Cegah Kematian Petugas Pemilihan Umum Karena Kelelahan, Kemenkes Beberkan Strateginya

Liputan76 – pemilihan 2019 lalu menyisakan berbagai duka. KPU mencatat sebanyak 5.175 petugas pemilihan raya mengalami sakit juga 894 petugas meninggal dunia.

Mengantisipasi hal yang disebutkan terjadi lagi, Kementerian Bidang Kesehatan (Kemenkes) RI menyebutkan skrining kebugaran pada petugas pemilihan dapat menghindari persoalan hukum kelelahan yang dimaksud dapat berujung pada kematian. 

“Upaya untuk menjaga dari tentunya dengan memverifikasi petugas pemilihan raya memang sebenarnya cakap sehat jasmani lalu rohani untuk melakukan tugas tersebut,” kata Kepala Biro Komunikasi dan juga Pelayanan Publik Kemenkes Siti Nadia Tarmizi, seperti dikutipkan dari ANTARA, baru-baru ini. 

Selain itu, Nadia menyebutkan sarana pelayanan kebugaran (fasyankes) setempat juga dipersiapkan apabila terjadi keadaan darurat atau emergency.

Kepala Biro Komunikasi kemudian Pelayanan Publik Kementerian Kesejahteraan Siti Nadia Tarmizi. (Suara.com/Novian)
Kepala Biro Komunikasi kemudian Pelayanan Publik Kementerian Bidang Kesehatan Siti Nadia Tarmizi. (Suara.com/Novian)

Terkait kriteria skrining petugas Pemilu, ia menyebutkan seluruhnya diserahkan sesuai dengan fasyankes masing-masing sesuai ketentuan yang ada.
 
Untuk itu, Nadia meminta untuk seluruh petugas pilpres untuk melakukan skrining, dengan terlebih dahulu membaca pedoman Skrining Riwayat Kesejahteraan serta Optimalisasi Kepesertaan Aktif Inisiatif Pemastian Bidang Kesehatan Nasional bagi Petugas Penyelenggara pemilihan kemudian pemilihan kepala daerah 2024 yang dimaksud diterbitkan oleh Kementerian Dalam Negeri (Kemendagri), Komisi Pemilihan Umum (KPU), Badan Pengawas Pemilihan Umum (Bawaslu), lalu Badan Penyelenggara Keamanan Sosial (BPJS) Kesehatan.   

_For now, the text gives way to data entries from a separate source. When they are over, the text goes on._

-- ==== Sys2Proof/Machine/Local.lean ====
section
/-! DEFINITION. Local memory instructions: lane OPs 30 to 35, and PIN, STASH and COLINFO, uniform OPs 2C to 2E
(R272 to R276, R280 to R285; their words are R281's). -/

namespace Sys2Proof.Machine

/-! ### LDL, STL, LDLV, STLV (R282) -/

/-- The local address of a lane (R281, R282): `vA` + Sext(O6) × size. -/
def llAddr (c : Ctx) (f : LaneR) (size l : Nat) : Nat := (c.reg f.a l + ofI 32 (f.b.toInt * size)).toNat

/-- The words a load of `size` bytes writes. -/
def wordsOf (bs : List Byte) : List Word :=
  if bs.length ≤ 4 then [BitVec.ofNat 32 (leNat bs)]
  else (List.range (bs.length / 4)).map fun j => BitVec.ofNat 32 (fieldN bs (4 * j) 4)

/-- The low `size` bytes of the registers from `d` upward. -/
def bytesOf (c : Ctx) (d : BitVec 6) (size l : Nat) : List Byte :=
  (List.range size).map fun i => (c.g.lane (d.toNat + i / 4) l).extractLsb' (8 * (i % 4)) 8

def regsOfSize (size : Nat) : Nat := (size + 3) / 4

def localLoad (f : LaneR) (size : Nat) (s : State) : Res :=
  let n := regsOfSize size
  laneOp { regs := groupOf f.d n ++ regOf f.a, reads := regOf f.a } f.g s fun c ex s =>
    if (lanesOf ex).any fun l => localWaits s c l (llAddr c f size l) size size then stall c s
    else withRows c s (groupOf f.d n) ex fun c s =>
      finLanes c f.d.toNat n (laneLoop (fun s l =>
        match localRead s c l (llAddr c f size l) size size with
        | (s, .error it) => (s, .error it)
        | (s, .ok (_, bs)) => (s, .ok (wordsOf bs))) (lanesOf ex) s)

def localStores (f : LaneR) (size : Nat) (s : State) : Res :=
  let n := regsOfSize size
  let reads := groupOf f.d n ++ regOf f.a
  laneOp { regs := reads, reads := reads } f.g s fun c ex s =>
    let toPeer := (lanesOf ex).filter fun l =>
      match localPlace s c.t (llAddr c f size l) size size with
      | .ok p => p.core != c.core
      | .error _ => false
    if (lanesOf ex).any fun l => stashAway s c l (llAddr c f size l) size size then stall c s
    else withRoom c s toPeer.length fun c s =>
      finLanes c f.d.toNat 0 (laneLoop (fun s l => localStore s c l (llAddr c f size l) (bytesOf c f.d size l)) (lanesOf ex) s)

def execLdl (f : LaneR) (sz : BitVec 2) (s : State) : Res := localLoad f (2 ^ sz.toNat) s
def execStl (f : LaneR) (sz : BitVec 2) (s : State) : Res := localStores f (2 ^ sz.toNat) s
def execLdlv (f : LaneR) (sz : BitVec 2) (s : State) : Res := localLoad f (8 * 2 ^ sz.toNat) s
def execStlv (f : LaneR) (sz : BitVec 2) (s : State) : Res := localStores f (8 * 2 ^ sz.toNat) s

/-! ### ATL, CASL (R283) -/

/-- Lanes in ascending order read `n` bytes, store `new old` where it is some, and return the old words; `compares` when the old
destination is read too. -/
def localAtomic (f : LaneR) (n : Nat) (compares : Bool) (s : State) (new : Ctx → Nat → Nat → Option Nat) : Res :=
  let k := regsOfSize n
  let reads := regOf f.a ++ groupOf f.b k
  laneOp { regs := reads ++ groupOf f.d k, reads := if compares then reads ++ groupOf f.d k else reads } f.g s fun c ex s =>
    if (lanesOf ex).any fun l => localWaits s c l (c.reg f.a l).toNat n n then stall c s
    else withRows c s (groupOf f.d k) ex fun c s =>
      finLanes c f.d.toNat k (laneLoop (fun s l =>
        match localRead s c l (c.reg f.a l).toNat n n with
        | (s, .error it) => (s, .error it)
        | (s, .ok (p, bs)) =>
          match new c l (leNat bs) with
          | none => (s, .ok (wordsOf bs))
          | some v =>
            if stashFrozen s c l p n then (s, .error (dataTrap c l cTMPLWRITE (c.reg f.a l).toNat))
            else (localWrite s p (natLe n v), .ok (wordsOf bs))) (lanesOf ex) s)

/-- The larger or smaller word, compared signed. -/
def pickS (big : Bool) (x y : Nat) : Nat :=
  if (BitVec.ofNat 32 x).slt (BitVec.ofNat 32 y) == big then y else x

def execAtlAdd (f : LaneR) (s : State) : Res := localAtomic f 4 false s fun c l old => some (old + (c.reg f.b l).toNat)
def execAtlMax (f : LaneR) (s : State) : Res := localAtomic f 4 false s fun c l old => some (pickS true old (c.reg f.b l).toNat)
def execAtlMin (f : LaneR) (s : State) : Res := localAtomic f 4 false s fun c l old => some (pickS false old (c.reg f.b l).toNat)
def execAtlExch (f : LaneR) (s : State) : Res := localAtomic f 4 false s fun c l _ => some (c.reg f.b l).toNat
def execCasl (f : LaneR) (z : BitVec 1) (s : State) : Res :=
  if z = 0 then
    localAtomic f 4 true s fun c l old => if old = (c.reg f.d l).toNat then some (c.reg f.b l).toNat else none
  else
    localAtomic f 8 true s fun c l old => if old = (c.pairReg f.d l).toNat then some (c.pairReg f.b l).toNat else none

/-! ### PIN, UNPIN (R272, R273) -/

/-- Pinnable ways of a core that no team holds, ascending (R270). -/
def freeWays (s : State) (core : Nat) : List Nat := (List.range 14).filter fun w => (s.partOwner core 0 w).isNone

/-- Those that launch `seq` may take (R115). -/
def freeWaysFor (s : State) (core seq : Nat) : List Nat :=
  (freeWays s core).filter fun w => !(s.heldFrom core seq).any fun h => h.ways.contains w

/-- R271: would `n` more pinned ways leave too few cache ways in some set? -/
def waysTooFew (s : State) (core n : Nat) : Bool :=
  (List.range 384).any fun set_ => decide (16 - (pinnedWays s core + n) < copiesInSet s core set_ + 1)

/-- R273: the lines in newly pinned ways go, and where a set then has too few cache ways for its lines, those that came last stay. -/
def sweepWays (s : State) (core : Nat) (ws : List Nat) (n : Nat) : State :=
  s.modCore core fun x =>
    let rest := x.l1.filter fun z => !ws.contains z.way
    { x with l1 := (rest.map fun z => z.line % 384).eraseDups.foldl (fun l set_ =>
        capped (fun z => z.line % 384 == set_) (16 - (pinnedWays s core + n) - copiesInSet s core set_) l) rest }

def execPin (f : UniR) (s : State) : Res :=
  uniform {} f.g s fun c s =>
    let n := ((c.sReg f.a).extractLsb' 0 4).toNat
    let h := c.t.ways.length
    let free := freeWaysFor s c.core c.t.seq
    if n = 0 then finS c s f.d 0
    else if 14 < h + n then finS c s f.d (1 <<< 8)
    else if free.length < n then finS c s f.d (2 <<< 8)
    else if waysTooFew s c.core n then finS c s f.d (3 <<< 8)
    else
      let s1 := (free.take n).foldl (fun s w => allotPart s c.core 0 w) (sweepWays s c.core (free.take n) n)
      finS c (s1.modTeam c.t.tid fun t => { t with ways := t.ways ++ free.take n }) f.d (BitVec.ofNat 64 n)

def mappedWay (t : Team) (i : Nat) : Bool := t.stash.any fun m => decide (m.ord ≤ i) && decide (i < m.ord + m.ways)

def execUnpin (f : UniR) (s : State) : Res :=
  uniform {} f.g s fun c s =>
    let n := ((c.sReg f.a).extractLsb' 0 4).toNat
    let h := c.t.ways.length
    if h < n then trapAll c s cSTASH
    else if (List.range n).any fun i => mappedWay c.t (h - n + i) then trapAll c s cSTASH
    else fin c (s.modTeam c.t.tid fun t => { t with ways := t.ways.take (h - n) })

/-! ### STASH (R276) -/

/-- First ordinal and count of a ways operand. -/
def waysOperand (x : DWord) : Nat × Nat := ((x.extractLsb' 0 4).toNat, (x.extractLsb' 4 4).toNat)

/-- Do all pages grant R at the permission lookaside? -/
def pagesReadable (s : State) (core asid : Nat) : List Nat → State × Bool
  | [] => (s, true)
  | a :: rest =>
    match permission s core asid a with
    | (s, .ok e) => if e.r then pagesReadable s core asid rest else (s, false)
    | (s, .error _) => (s, false)

/-- STASH map (R276). Its operands are checked and its status given here. -/
def execStash (f : UniR) (s : State) : Res :=
  uniform {} f.g s fun c s =>
    match waysOperand (c.sReg f.b) with
    | (ord, n) =>
      let base := (c.sReg f.a).toNat
      let len := Config.wayBytes * n
      if n = 0 || c.t.ways.length < ord + n then finS c s f.d 1
      else if (List.range n).any fun i => mappedWay c.t (ord + i) then finS c s f.d 1
      else if base % 128 ≠ 0 || Config.maxVa < base + len then finS c s f.d 2
      else
        match pagesReadable s c.core c.t.asid.toNat (pagesOf base len) with
        | (s, false) => finS c s f.d 3
        | (s, true) =>
          if c.t.stash.any fun m => overlap m.base (Config.wayBytes * m.ways) base len then finS c s f.d 4
          else
            let maps := (List.range n).map fun i => (⟨ord + i, 1, base + i * Config.wayBytes⟩ : StashMap)
            -- lines never filled read zero when the mapping ends
            let s1 := (List.range n).foldl (fun (s : State) i =>
              clearLocal s (localKey c.core (Config.wayBytes * c.t.ways.getD (ord + i) 0)) Config.wayBytes) s
            finS c (s1.modTeam c.t.tid fun t =>
              { t with stash := t.stash ++ maps, stashLines := NMap.clear (ord * 384) (n * 384) t.stashLines }) f.d 0

/-- A fibre's records stand in the order its stores retired; those of TILE and TDRAIN in the order they arrive (R300). -/
def insertDefer (d : Defer) : List Defer → List Defer
  | [] => [d]
  | x :: xs => if d.kind < 4 && x.kind < 4 && x.lane == d.lane && decide (d.order < x.order) then d :: x :: xs else x :: insertDefer d xs

/-- A failure of a fibre's store, as its pending deferred record (R299, R300). -/
def addDefer (s : State) (gid lane va pc asid tslot gslot cause size kind order issue : Nat) : State :=
  s.modGroup gid fun g =>
    { g with defer := insertDefer ⟨va, pc, asid, tslot, gslot, lane, cause, size, kind, 0, s.meridian, order, issue⟩ g.defer }

/-- Runs of dirty bytes of a line: offset and length. -/
def dirtyRuns (m : BitVec 128) : List (Nat × Nat) :=
  (List.range 128).foldr (fun i acc =>
    if m.getLsbD i then
      match acc with
      | (a, n) :: rest => if a = i + 1 then (i, n + 1) :: rest else (i, 1) :: acc
      | [] => [(i, 1)]
    else acc) []

/-- One dirty stash line goes to memory as a store of fibre `lane` (R276). -/
def writeBackLine (c : Ctx) (lane : Nat) (s : State) (place : LPlace) (k va : Nat) (x : StashLine) : State :=
  let bs := s.localN place.core place.phys 128
  let s := setStash s c.t.tid k { x with dirty := 0 }
  -- bytes that no ECC can correct go nowhere, and a record names them (R415, R416)
  if localBad s place then localError s place c.t.asid.toNat else
  let failed := fun (s : State) (cause : Nat) =>
    { addDefer s c.gid lane va c.u.pc c.t.asid.toNat c.t.tslot c.g.gslot cause 128 3 s.nextStore c.u.issue with nextStore := s.nextStore + 1 }
  -- locks are tested on the dirty bytes alone (R357)
  match checkAccess { s with sluice := [] } c lane .store va 128 with
  | (s1, .error cause) => failed { s1 with sluice := s.sluice } cause
  | (s1, .ok e) =>
    let s := { s1 with sluice := s.sluice }
    if (templateWrite s c.t c.gid lane va 128 .store).2 then
      (dirtyRuns x.dirty).foldl (fun s r =>
        match cowStore s c (va + r.1) (slice bs r.1 r.2) with
        | (s, some cause) => failed s cause
        | (s, none) => s) s
    else retire s c lane va bs 3 (c.g.floor.getD lane 0) e ((List.range 128).filter fun i => !x.dirty.getLsbD i)

/-- The mapped ways of a ways operand with their dirty lines: place, key, address, line. -/
def dirtyLines (t : Team) (ord n : Nat) : List (LPlace × Nat × Nat × StashLine) :=
  (t.stash.filter fun m => decide (ord ≤ m.ord) && decide (m.ord < ord + n)).foldl (fun acc m =>
    acc ++ (t.stashLines.filter fun q => decide (m.ord * 384 ≤ q.1) && decide (q.1 < (m.ord + 1) * 384) && q.2.dirty != 0).map fun q =>
      let line := q.1 - m.ord * 384
      (⟨t.core, 0, t.ways.getD m.ord 0, line * 128⟩, q.1, m.base + line * 128, q.2)) []

/-- Write lines back while the late-fault store buffer has room. -/
def writeBackAll (c : Ctx) (lane : Nat) : List (LPlace × Nat × Nat × StashLine) → State → State × Bool
  | [], s => (s, true)
  | (p, k, va, x) :: rest, s =>
    if lateUsed s c.core c.u.issue < Config.lateEntries then writeBackAll c lane rest (writeBackLine c lane s p k va x)
    else (s, false)

-- DEDUCED: notes/assumptions/99
/-- STASH.wb and STASH.unmap: write back, wait for the completion times, then `done`. -/
def stashBack (f : UniR) (s : State) (done : Nat → Nat → Team → Team) : Res :=
  uniform {} f.g s fun c s =>
    match waysOperand (c.sReg f.a) with
    | (ord, n) =>
      let lane := lowestLane c.active
      let locked := (dirtyLines c.t ord n).find? fun q => (dirtyRuns q.2.2.2.dirty).any fun r => sluiceStops s c.t (q.2.2.1 + r.1) r.2 .store
      let bad := (dirtyLines c.t ord n).find? fun q => localBad s q.1
      if n = 0 || c.t.ways.length < ord + n then trapAll c s cSTASH
      else if bad.isSome then
        .next (trapWith false c (bad.elim s fun q => localError s q.1 c.t.asid.toNat) [⟨lane, cLUNCORR, (bad.elim 0 (·.2.2.1)), c.u.pc, none, 0⟩] id)
      else if locked.isSome then
        .next (trapWith false c s [⟨lane, cLOCKED, (locked.elim 0 (·.2.2.1)), c.u.pc, none, 0⟩] id)
      else
        match writeBackAll c lane (dirtyLines c.t ord n) s with
        | (s, false) => stallPoint (c.refresh s) s stall
        | (s, true) =>
          if s.stores.any fun st => st.gid == c.gid && st.lane == lane && st.kind == 3 then begun (c.refresh s) s
          else fin (c.refresh s) (s.modTeam c.t.tid (done ord n))

def execStashWb (f : UniR) (s : State) : Res := stashBack f s fun _ _ t => t
def execStashUnmap (f : UniR) (s : State) : Res :=
  stashBack f s fun ord n t =>
    { t with stash := t.stash.filter fun m => !(decide (ord ≤ m.ord) && decide (m.ord < ord + n))
             stashLines := NMap.clear (ord * 384) (n * 384) t.stashLines }

def execStashDiscard (f : UniR) (s : State) : Res :=
  uniform {} f.g s fun c s =>
    match waysOperand (c.sReg f.a) with
    | (ord, n) =>
      if n = 0 || c.t.ways.length < ord + n then trapAll c s cSTASH
      else fin c (s.modTeam c.t.tid fun t => { t with stashLines := NMap.clear (ord * 384) (n * 384) t.stashLines })

/-! ### COLINFO (R280) -/

/-- Values of `w` bits packed from bit 0 upward. -/
def packed64 (w : Nat) (xs : List Nat) : Nat := xs.foldr (fun x acc => x % 2 ^ w + 2 ^ w * acc) 0

def colinfo (s : State) (t : Team) (sel : Nat) : Nat :=
  if sel = 0 then
    t.segs.length * 2 ^ 17 + t.ways.length * 2 ^ 13 + t.cols.length * 2 ^ 6 + s.colBanks t.core
  else if sel = 1 then packed64 4 (t.ways.take 14)
  else if sel = 2 then packed64 4 (t.segs.take 16)
  else if sel < 7 then packed64 8 ((t.cols.drop (8 * (sel - 3))).take 8)
  else if sel = 7 then (List.range 14).foldl (fun a i => if mappedWay t i then a + 2 ^ i else a) 0
  else 0

def execColinfo (f : UniR) (s : State) : Res :=
  uniform { cc := true } f.g s fun c s =>
    finS c s f.d (BitVec.ofNat 64 (colinfo s c.t ((c.sReg f.a).extractLsb' 0 4).toNat))

end Sys2Proof.Machine
end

Terkait hal tersebut, BPJS Aspek Kesehatan telah terjadi mengundang seluruh petugas pelopor pemilihan raya 2024 untuk mengecek kesiapan kemampuan fisik melalui infrastruktur skrining riwayat kemampuan fisik yang mana dapat diakses di jaringan (daring) secara gratis.
 
“Pengisian skrining riwayat kebugaran telah dapat diakses sejak 2 Januari 2024,” kata Asisten Deputi Komunikasi Publik lalu Humas BPJS Aspek Kesehatan Agustian Fardianto.

Ardi menyebutkan ketentuan skrining kebugaran berlaku bagi seluruh petugas KPU yang dimaksud merupakan petugas pelaksana Pemilihan Umum lalu pemilihan gubernur 2024, yang dimaksud terdaftar pada sistem informasi data petugas KPU atau Aplikasi Sistem Berita Anggota KPU dan juga Badan Ad Hoc (SIAKBA).

Skrining riwayat kebugaran mampu diakses melalui Aplikasi komputer Mobile JKN, laman web BPJS Kesehatan, atau Chat Asisstant BPJS Bidang Kesehatan (CHIKA).